== INFORMATION ==
-- ==== Sys2Proof/Laws/Touch.lean ====
section
/-! SUPPORT. How the frame of a long effect is put together, one update at a time: the words and counters it may touch are fixed first. -/
namespace Sys2Proof.Machine

/-- From p to q at most these words and counters change, and no byte memory is lost. -/
structure Touches (p q : Pkg) (words counts : List Nat) : Prop where
  words   : WordsKept p q words
  counts  : CountsKept p q counts
  variant : q.variant = p.variant
  wipe    : q.wipe = p.wipe

namespace Touches
variable {p q r : Pkg} {W C : List Nat}

theorem refl (p : Pkg) (W C : List Nat) : Touches p p W C := ⟨WordsKept.refl _ _, CountsKept.refl _ _, rfl, rfl⟩
theorem trans (h : Touches p q W C) (h' : Touches q r W C) : Touches p r W C :=
  ⟨fun d o hd => (h'.words d o hd).trans (h.words d o hd), fun d o hd => (h'.counts d o hd).trans (h.counts d o hd), h'.variant.trans h.variant,
    h'.wipe.trans h.wipe⟩
theorem mono {W' C' : List Nat} (h : Touches p q W C) (hw : ∀ x ∈ W, x ∈ W') (hc : ∀ x ∈ C, x ∈ C') : Touches p q W' C' :=
  ⟨h.words.mono hw, h.counts.mono hc, h.variant, h.wipe⟩
/-- An update that leaves words, counters, variant and wipe. -/
theorem same (h : Touches p q W C) (h1 : r.regs = q.regs) (h2 : r.ctr = q.ctr) (h3 : r.variant = q.variant) (h4 : r.wipe = q.wipe) :
    Touches p r W C := by
  refine h.trans ⟨fun d o _ => ?_, fun d o _ => ?_, h3, h4⟩
  · unfold Pkg.rd; rw [h1, h3]
  · unfold Pkg.cnt; rw [h2]
theorem wr (h : Touches p q W C) {d o : Nat} {w : Word} (hm : pkgAddr d o ∈ W) : Touches p (q.wr d o w) W C :=
  h.trans ⟨(wordsKept_wr q d o w).mono (by simpa using hm), CountsKept.of_eq _ (fun _ _ => rfl), rfl, rfl⟩
theorem put (h : Touches p q W C) {d : Nat} {f : Fld} {v : Nat} (hm : pkgAddr d f.off ∈ W) : Touches p (q.put d f v) W C := h.wr hm
theorem raise (h : Touches p q W C) {d : Nat} {f : Fld} (hm : pkgAddr d f.off ∈ W) : Touches p (q.raise d f) W C :=
  (h.wr (d := d) (o := f.off) hm).same rfl rfl rfl rfl
theorem putIf (h : Touches p q W C) {b : Bool} {d : Nat} {f : Fld} {v : Nat} (hm : pkgAddr d f.off ∈ W) : Touches p (q.putIf b d f v) W C := by
  unfold Pkg.putIf; split
  · exact h.wr hm
  · exact h
theorem wr64 (h : Touches p q W C) {d o v : Nat} (hm : pkgAddr d o ∈ W) (hm' : pkgAddr d (o + 4) ∈ W) : Touches p (q.wr64 d o v) W C := (h.wr hm).wr hm'
theorem setCnt (h : Touches p q W C) {d o : Nat} {v : Quad} (hm : pkgAddr d o ∈ C) : Touches p (q.setCnt d o v) W C := by
  refine h.trans ⟨WordsKept.of_eq _ (fun _ _ => rfl), fun d' o' hd => q.cnt_setCnt_ne v (fun he => hd (by rw [he]; exact hm)), rfl, rfl⟩
theorem add (h : Touches p q W C) {d o n : Nat} (hm : pkgAddr d o ∈ C) : Touches p (q.add d o n) W C := by
  unfold Pkg.add; exact h.setCnt hm
theorem bump (h : Touches p q W C) {d o : Nat} (hm : pkgAddr d o ∈ C) : Touches p (q.bump d o) W C := by
  unfold Pkg.bump; exact h.add hm
theorem when (h : Touches p q W C) {b : Bool} {f : Pkg → Pkg} (hf : ∀ s, Touches p s W C → Touches p (f s) W C) : Touches p (q.when b f) W C := by
  cases b
  · exact h
  · exact hf _ h
theorem ite (h : Touches p q W C) {c : Prop} [Decidable c] (h' : Touches p r W C) : Touches p (if c then q else r) W C := by split <;> assumption
theorem foldl {β : Type} {f : Pkg → β → Pkg} {l : List β} (h : Touches p q W C) (hf : ∀ s b, b ∈ l → Touches p s W C → Touches p (f s b) W C) :
    Touches p (l.foldl f q) W C := by
  induction l generalizing q with
  | nil => exact h
  | cons b l ih => exact ih (hf _ b (by simp) h) (fun s b hb => hf s b (by simp [hb]))
theorem onEach {f : Nat → Pkg → Pkg} {l : List Nat} (h : Touches p q W C) (hf : ∀ s b, b ∈ l → Touches p s W C → Touches p (f b s) W C) :
    Touches p (q.onEach l f) W C := foldl h hf
theorem event (h : Touches p q W C) {t v : Nat} : Touches p (q.event t v) W C := h.same rfl rfl rfl rfl
/-- A long effect, cut at a state it passes through. -/
theorem cut {e : Pkg} {b : Pkg → Pkg} (h : Touches p e W C) (hb : ∀ s, Touches p s W C → Touches p (b s) W C) : Touches p (b e) W C := hb e h
theorem stepClock (h : Touches p q W C) {m : Nat} : Touches p (q.stepClock m) W C := by
  unfold Pkg.stepClock; split
  · exact h
  · exact h.same rfl rfl rfl rfl
theorem setMode (h : Touches p q W C) {m r : Nat} (hw : pkgAddr 15 0x60000 ∈ W) (hl : pkgAddr 15 oLastChange ∈ C) (ht : pkgAddr 15 oTransitions ∈ C) :
    Touches p (q.setMode m r) W C := by
  unfold Pkg.setMode
  exact onEach ((((h.stepClock.put hw).put hw).put hw).setCnt hl |>.bump ht) (fun _ _ _ h => h.event)
theorem degrade (h : Touches p q W C) {r : Nat} (hw : pkgAddr 15 0x60000 ∈ W) (hl : pkgAddr 15 oLastChange ∈ C) (ht : pkgAddr 15 oTransitions ∈ C) :
    Touches p (q.degrade r) W C := by
  unfold Pkg.degrade; split
  · exact h.setMode hw hl ht
  · exact h
end Touches

/-- The frame of a command from what its effect touches. -/
theorem Touches.frame {s : State} {f : Pkg → Pkg} {W C : List Nat} (h : Touches s.pkg (f s.pkg) W C) : Frame s (s.map f).finish W C :=
  frame_finish h.words h.counts h.wipe

/-- An effect that gives cells back, where no frame of the active trestle waits for credit: nothing more happens. -/
theorem runs_onFlow {i : Instr} {s : State} {P : State → Prop} {f : Pkg → Pkg} (h : exec i s = .next (s.onFlow f))
    (he : ((f s.pkg).trestle (f s.pkg).steward).ready = [])
    (hp : P (s.map (fun p => (f p).setTrestle (f p).steward ((f p).trestle (f p).steward))).finish) : Runs i s P := by
  refine ⟨_, h, ?_⟩
  have : s.onFlow f = (s.map (fun p => (f p).setTrestle (f p).steward ((f p).trestle (f p).steward))).finish := by
    rw [State.onFlow, State.onPkg_eq, State.map, State.map]
    show State.finish { s with pkg := (f s.pkg).flushEth (f s.pkg).steward } = _
    rw [Pkg.flushEth_none _ _ he]
  rwa [this]

@[simp] theorem Pkg.setTrestle_rd (s : Pkg) (t : Nat) (x : TrestleSt) (d o : Nat) : (s.setTrestle t x).rd d o = s.rd d o := (rfl)
@[simp] theorem Pkg.setTrestle_get (s : Pkg) (t : Nat) (x : TrestleSt) (d : Nat) (f : Fld) : (s.setTrestle t x).get d f = s.get d f := (rfl)
@[simp] theorem Pkg.setTrestle_on (s : Pkg) (t : Nat) (x : TrestleSt) (d : Nat) (f : Fld) : (s.setTrestle t x).on d f = s.on d f := (rfl)
@[simp] theorem Pkg.setTrestle_cnt (s : Pkg) (t : Nat) (x : TrestleSt) (d o : Nat) : (s.setTrestle t x).cnt d o = s.cnt d o := (rfl)
@[simp] theorem Pkg.trestle_setTrestle_self (s : Pkg) (t t' : Nat) : (s.setTrestle t (s.trestle t)).trestle t' = s.trestle t' := by
  by_cases h : t' = t
  · subst h; simp [Pkg.trestle, Pkg.setTrestle]
  · simp [Pkg.trestle, Pkg.setTrestle, SMap.get_set_ne _ _ _ _ h]

theorem Touches.setTrestle {p q : Pkg} {W C : List Nat} (h : Touches p q W C) {t : Nat} {x : TrestleSt} : Touches p (q.setTrestle t x) W C :=
  h.same rfl rfl rfl rfl

end Sys2Proof.Machine
end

== YOUR TASK ==
In the listing above, find the line containing "and wipe. -/" and the line containing "Touches p r W C := by", then repeat those two lines and everything between them exactly.

== OUTPUT BELOW ==
/-- An update that leaves words, counters, variant and wipe. -/
theorem same (h : Touches p q W C) (h1 : r.regs = q.regs) (h2 : r.ctr = q.ctr) (h3 : r.variant = q.variant) (h4 : r.wipe = q.wipe) :
    Touches p r W C := by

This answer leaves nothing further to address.